Mi vergogno troppo, sono stata così stupida e così ingenua. Beatrix mi ha raccontato, in un'inopportuna violazione del segreto professionale, che Joe è fuori pericolo ma è stato messo in coma farmacologico fino a quando le sue gravissime ferite non saranno più superficiali. Da quanto ho capito, se lo svegliassero ora, il suo fisico si metterebbe in moto... ma arrancherebbe. Potrebbero comparire ischemie, infarti e conseguenze gravissime a causa della pallottola e delle coltellate inferte al suo corpo.
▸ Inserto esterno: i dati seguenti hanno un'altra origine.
/-- M is let go once q.xa is empty after the ERET that held it: A's stores since the trap have been performed, and count as fenced for the
word that M walks again (R335). -/
def freeM (t : Nat) (d : Dev) : Dev :=
  let c := (d.tile t).core
  if c.trap.mHold && c.trap.hand.isNone && c.q.xa.isEmpty then
    (fencePts t 0x01 0x20 d).onCore t fun y => { y with trap := { y.trap with mHold := false } }
  else d

/-- Region rollback (R74, R177, R323): queues, outcome queues, token counters and pending special-function results are
emptied and every engine goes back to its recorded region entry; before the first RGN the tile freezes instead. `e` is the
engine whose word met the fault; its PC stands in the records (DEDUCED, unsafe: log entry 17). -/
def rollback (env : Env) (d : Dev) (t : Nat) (e : Eng) (cause : Rollback) : Dev :=
  let c := (d.tile t).core
  let code := match cause with
    | .uncorrectable => 0x24
    | .lostState => 0
    | .lostPark => 0
    | .inLine _ => 0x24
  if c.trap.hand.isSome then d.onCore t fun y => { y with trap := { y.trap with pendRb := some cause } }
  else if (c.engine .x).rgnPc = 0 then
    postFault env ((dropWaiter d t).onCore t fun y => { y.abandon with trap := { y.trap with stuck := true } }) c.iter.faultq
      { addr := (c.engine e).pc, pc := (c.engine e).pc, tile := t, vf := c.csr.vfid, eng := e.idx.val, kind := 5, code := code }
  else
    let d1 := ((dropWaiter d t).onTile t fun y => { y with dbg := y.dbg.cycleOver }).onCore t fun y =>
      { y.abandon with
        eng := y.eng.map fun e => { e with pc := e.rgnPc, walk := e.rgnWalk, ret := e.rgnRet, outs := [], wait := none, halted := false, stopped := false, prev := .none }
        q := {}
        tok := Vector.replicate 16 0
        sfu := Vector.replicate 8 none
        moved := 0
        headLost := false
        mfence := 0
        xfence := 0
        fwSince := none
        asids := []
        asidDue := []
        csr := { y.csr with chainE := none } }
    postFault env (freeM t d1) c.iter.faultq
      { pc := (c.engine e).pc, tile := t, vf := c.csr.vfid, eng := e.idx.val, kind := 4, code := code }

end Sys2Proof.Machine
end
Corpo, che ha usato per proteggermi. Me lo ricordo nonostante i miei svenimenti continui: mi si è piazzato davanti come se proteggermi fosse l'unica cosa che contasse.

E io ho davvero pensato davvero male di lui, anche se solo per un solo momento? Lui, che non ha esitato a mettersi non gioco per proteggermi. Non lo merito.